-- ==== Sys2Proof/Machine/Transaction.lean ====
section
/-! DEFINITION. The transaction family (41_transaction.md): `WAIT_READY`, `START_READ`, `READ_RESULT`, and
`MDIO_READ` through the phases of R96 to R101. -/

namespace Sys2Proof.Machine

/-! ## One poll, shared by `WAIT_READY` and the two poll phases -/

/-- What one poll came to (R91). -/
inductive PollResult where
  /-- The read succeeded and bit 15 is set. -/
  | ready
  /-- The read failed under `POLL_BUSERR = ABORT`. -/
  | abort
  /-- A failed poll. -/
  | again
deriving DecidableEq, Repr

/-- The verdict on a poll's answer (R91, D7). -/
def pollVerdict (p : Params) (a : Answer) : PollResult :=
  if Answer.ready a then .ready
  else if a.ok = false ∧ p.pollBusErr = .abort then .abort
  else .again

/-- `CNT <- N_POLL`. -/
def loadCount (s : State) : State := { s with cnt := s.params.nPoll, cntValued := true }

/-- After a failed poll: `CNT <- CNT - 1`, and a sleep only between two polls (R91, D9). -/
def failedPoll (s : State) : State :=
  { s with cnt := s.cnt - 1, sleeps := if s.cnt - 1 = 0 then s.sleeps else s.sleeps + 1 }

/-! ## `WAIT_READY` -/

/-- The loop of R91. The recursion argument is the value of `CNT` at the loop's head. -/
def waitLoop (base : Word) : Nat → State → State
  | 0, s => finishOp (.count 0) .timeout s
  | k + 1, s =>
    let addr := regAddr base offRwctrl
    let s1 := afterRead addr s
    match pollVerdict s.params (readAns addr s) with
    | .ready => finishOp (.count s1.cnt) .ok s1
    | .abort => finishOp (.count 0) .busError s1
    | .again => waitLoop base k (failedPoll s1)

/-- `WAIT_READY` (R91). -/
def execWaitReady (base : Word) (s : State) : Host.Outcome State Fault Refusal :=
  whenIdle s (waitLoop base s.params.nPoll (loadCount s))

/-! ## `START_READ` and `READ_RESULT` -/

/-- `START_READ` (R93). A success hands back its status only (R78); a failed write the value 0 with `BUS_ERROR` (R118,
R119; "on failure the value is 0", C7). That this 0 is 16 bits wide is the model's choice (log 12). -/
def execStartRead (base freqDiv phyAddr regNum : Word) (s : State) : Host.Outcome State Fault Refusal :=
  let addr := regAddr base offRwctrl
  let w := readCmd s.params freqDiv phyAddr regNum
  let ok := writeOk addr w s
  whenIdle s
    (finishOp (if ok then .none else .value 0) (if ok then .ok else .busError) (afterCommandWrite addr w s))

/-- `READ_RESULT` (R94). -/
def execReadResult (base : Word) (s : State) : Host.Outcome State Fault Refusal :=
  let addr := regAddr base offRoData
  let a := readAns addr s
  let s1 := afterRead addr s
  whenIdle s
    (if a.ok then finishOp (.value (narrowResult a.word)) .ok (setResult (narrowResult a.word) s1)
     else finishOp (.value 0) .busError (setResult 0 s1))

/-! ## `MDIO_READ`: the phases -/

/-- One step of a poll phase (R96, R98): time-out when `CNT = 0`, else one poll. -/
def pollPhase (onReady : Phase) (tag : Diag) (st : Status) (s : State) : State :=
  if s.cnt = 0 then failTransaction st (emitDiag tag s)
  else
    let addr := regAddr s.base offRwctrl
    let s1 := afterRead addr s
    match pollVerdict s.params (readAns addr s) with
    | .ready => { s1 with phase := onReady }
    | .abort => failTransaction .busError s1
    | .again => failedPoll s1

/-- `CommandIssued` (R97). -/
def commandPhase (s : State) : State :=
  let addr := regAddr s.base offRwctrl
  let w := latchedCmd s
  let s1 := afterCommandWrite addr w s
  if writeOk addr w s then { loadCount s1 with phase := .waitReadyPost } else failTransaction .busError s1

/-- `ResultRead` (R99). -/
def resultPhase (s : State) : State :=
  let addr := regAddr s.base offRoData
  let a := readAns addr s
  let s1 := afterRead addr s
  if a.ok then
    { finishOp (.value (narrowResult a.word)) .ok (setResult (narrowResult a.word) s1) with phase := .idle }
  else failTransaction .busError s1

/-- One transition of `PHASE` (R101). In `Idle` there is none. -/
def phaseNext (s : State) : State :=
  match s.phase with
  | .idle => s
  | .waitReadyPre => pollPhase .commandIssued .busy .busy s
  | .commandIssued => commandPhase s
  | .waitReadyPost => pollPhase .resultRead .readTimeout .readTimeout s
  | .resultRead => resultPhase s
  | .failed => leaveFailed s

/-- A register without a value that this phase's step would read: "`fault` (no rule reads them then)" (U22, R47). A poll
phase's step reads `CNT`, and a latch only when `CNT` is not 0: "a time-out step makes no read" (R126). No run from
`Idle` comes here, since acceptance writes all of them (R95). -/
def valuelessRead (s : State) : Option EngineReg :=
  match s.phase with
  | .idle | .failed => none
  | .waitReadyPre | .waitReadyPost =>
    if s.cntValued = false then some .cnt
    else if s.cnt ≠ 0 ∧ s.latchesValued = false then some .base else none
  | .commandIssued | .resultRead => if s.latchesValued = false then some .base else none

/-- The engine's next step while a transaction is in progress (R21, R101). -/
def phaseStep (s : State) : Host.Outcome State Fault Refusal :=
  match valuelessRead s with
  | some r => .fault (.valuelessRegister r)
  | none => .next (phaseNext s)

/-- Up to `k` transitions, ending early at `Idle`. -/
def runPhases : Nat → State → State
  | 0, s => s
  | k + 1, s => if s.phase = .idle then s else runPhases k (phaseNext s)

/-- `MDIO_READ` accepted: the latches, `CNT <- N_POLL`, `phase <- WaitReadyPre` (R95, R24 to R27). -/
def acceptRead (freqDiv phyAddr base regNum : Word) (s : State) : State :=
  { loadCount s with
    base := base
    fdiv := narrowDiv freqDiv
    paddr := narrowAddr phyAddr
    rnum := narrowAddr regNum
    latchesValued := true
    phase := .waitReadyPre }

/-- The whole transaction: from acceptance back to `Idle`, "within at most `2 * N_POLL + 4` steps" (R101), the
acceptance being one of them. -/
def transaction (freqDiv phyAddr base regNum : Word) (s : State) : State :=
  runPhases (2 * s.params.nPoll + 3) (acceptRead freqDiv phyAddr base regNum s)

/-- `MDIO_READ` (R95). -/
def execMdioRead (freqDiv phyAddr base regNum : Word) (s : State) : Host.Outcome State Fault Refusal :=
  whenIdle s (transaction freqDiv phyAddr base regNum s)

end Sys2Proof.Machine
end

▶ _Required action_
Each of the entries must be set down again exactly.

▶ _Task response_
-- ==== Sys2Proof/Machine/Transaction.lean ====
section
/-! DEFINITION. The transaction family (41_transaction.md): `WAIT_READY`, `START_READ`, `READ_RESULT`, and
`MDIO_READ` through the phases of R96 to R101. -/

namespace Sys2Proof.Machine

/-! ## One poll, shared by `WAIT_READY` and the two poll phases -/

/-- What one poll came to (R91). -/
inductive PollResult where
  /-- The read succeeded and bit 15 is set. -/
  | ready
  /-- The read failed under `POLL_BUSERR = ABORT`. -/
  | abort
  /-- A failed poll. -/
  | again
deriving DecidableEq, Repr

/-- The verdict on a poll's answer (R91, D7). -/
def pollVerdict (p : Params) (a : Answer) : PollResult :=
  if Answer.ready a then .ready
  else if a.ok = false ∧ p.pollBusErr = .abort then .abort
  else .again

/-- `CNT <- N_POLL`. -/
def loadCount (s : State) : State := { s with cnt := s.params.nPoll, cntValued := true }

/-- After a failed poll: `CNT <- CNT - 1`, and a sleep only between two polls (R91, D9). -/
def failedPoll (s : State) : State :=
  { s with cnt := s.cnt - 1, sleeps := if s.cnt - 1 = 0 then s.sleeps else s.sleeps + 1 }

/-! ## `WAIT_READY` -/

/-- The loop of R91. The recursion argument is the value of `CNT` at the loop's head. -/
def waitLoop (base : Word) : Nat → State → State
  | 0, s => finishOp (.count 0) .timeout s
  | k + 1, s =>
    let addr := regAddr base offRwctrl
    let s1 := afterRead addr s
    match pollVerdict s.params (readAns addr s) with
    | .ready => finishOp (.count s1.cnt) .ok s1
    | .abort => finishOp (.count 0) .busError s1
    | .again => waitLoop base k (failedPoll s1)

/-- `WAIT_READY` (R91). -/
def execWaitReady (base : Word) (s : State) : Host.Outcome State Fault Refusal :=
  whenIdle s (waitLoop base s.params.nPoll (loadCount s))

/-! ## `START_READ` and `READ_RESULT` -/

/-- `START_READ` (R93). A success hands back its status only (R78); a failed write the value 0 with `BUS_ERROR` (R118,
R119; "on failure the value is 0", C7). That this 0 is 16 bits wide is the model's choice (log 12). -/
def execStartRead (base freqDiv phyAddr regNum : Word) (s : State) : Host.Outcome State Fault Refusal :=
  let addr := regAddr base offRwctrl
  let w := readCmd s.params freqDiv phyAddr regNum
  let ok := writeOk addr w s
  whenIdle s
    (finishOp (if ok then .none else .value 0) (if ok then .ok else .busError) (afterCommandWrite addr w s))

/-- `READ_RESULT` (R94). -/
def execReadResult (base : Word) (s : State) : Host.Outcome State Fault Refusal :=
  let addr := regAddr base offRoData
  let a := readAns addr s
  let s1 := afterRead addr s
  whenIdle s
    (if a.ok then finishOp (.value (narrowResult a.word)) .ok (setResult (narrowResult a.word) s1)
     else finishOp (.value 0) .busError (setResult 0 s1))

/-! ## `MDIO_READ`: the phases -/

/-- One step of a poll phase (R96, R98): time-out when `CNT = 0`, else one poll. -/
def pollPhase (onReady : Phase) (tag : Diag) (st : Status) (s : State) : State :=
  if s.cnt = 0 then failTransaction st (emitDiag tag s)
  else
    let addr := regAddr s.base offRwctrl
    let s1 := afterRead addr s
    match pollVerdict s.params (readAns addr s) with
    | .ready => { s1 with phase := onReady }
    | .abort => failTransaction .busError s1
    | .again => failedPoll s1

/-- `CommandIssued` (R97). -/
def commandPhase (s : State) : State :=
  let addr := regAddr s.base offRwctrl
  let w := latchedCmd s
  let s1 := afterCommandWrite addr w s
  if writeOk addr w s then { loadCount s1 with phase := .waitReadyPost } else failTransaction .busError s1

/-- `ResultRead` (R99). -/
def resultPhase (s : State) : State :=
  let addr := regAddr s.base offRoData
  let a := readAns addr s
  let s1 := afterRead addr s
  if a.ok then
    { finishOp (.value (narrowResult a.word)) .ok (setResult (narrowResult a.word) s1) with phase := .idle }
  else failTransaction .busError s1

/-- One transition of `PHASE` (R101). In `Idle` there is none. -/
def phaseNext (s : State) : State :=
  match s.phase with
  | .idle => s
  | .waitReadyPre => pollPhase .commandIssued .busy .busy s
  | .commandIssued => commandPhase s
  | .waitReadyPost => pollPhase .resultRead .readTimeout .readTimeout s
  | .resultRead => resultPhase s
  | .failed => leaveFailed s

/-- A register without a value that this phase's step would read: "`fault` (no rule reads them then)" (U22, R47). A poll
phase's step reads `CNT`, and a latch only when `CNT` is not 0: "a time-out step makes no read" (R126). No run from
`Idle` comes here, since acceptance writes all of them (R95). -/
def valuelessRead (s : State) : Option EngineReg :=
  match s.phase with
  | .idle | .failed => none
  | .waitReadyPre | .waitReadyPost =>
    if s.cntValued = false then some .cnt
    else if s.cnt ≠ 0 ∧ s.latchesValued = false then some .base else none
  | .commandIssued | .resultRead => if s.latchesValued = false then some .base else none

/-- The engine's next step while a transaction is in progress (R21, R101). -/
def phaseStep (s : State) : Host.Outcome State Fault Refusal :=
  match valuelessRead s with
  | some r => .fault (.valuelessRegister r)
  | none => .next (phaseNext s)

/-- Up to `k` transitions, ending early at `Idle`. -/
def runPhases : Nat → State → State
  | 0, s => s
  | k + 1, s => if s.phase = .idle then s else runPhases k (phaseNext s)

/-- `MDIO_READ` accepted: the latches, `CNT <- N_POLL`, `phase <- WaitReadyPre` (R95, R24 to R27). -/
def acceptRead (freqDiv phyAddr base regNum : Word) (s : State) : State :=
  { loadCount s with
    base := base
    fdiv := narrowDiv freqDiv
    paddr := narrowAddr phyAddr
    rnum := narrowAddr regNum
    latchesValued := true
    phase := .waitReadyPre }

/-- The whole transaction: from acceptance back to `Idle`, "within at most `2 * N_POLL + 4` steps" (R101), the
acceptance being one of them. -/
def transaction (freqDiv phyAddr base regNum : Word) (s : State) : State :=
  runPhases (2 * s.params.nPoll + 3) (acceptRead freqDiv phyAddr base regNum s)

/-- `MDIO_READ` (R95). -/
def execMdioRead (freqDiv phyAddr base regNum : Word) (s : State) : Host.Outcome State Fault Refusal :=
  whenIdle s (transaction freqDiv phyAddr base regNum s)

end Sys2Proof.Machine
end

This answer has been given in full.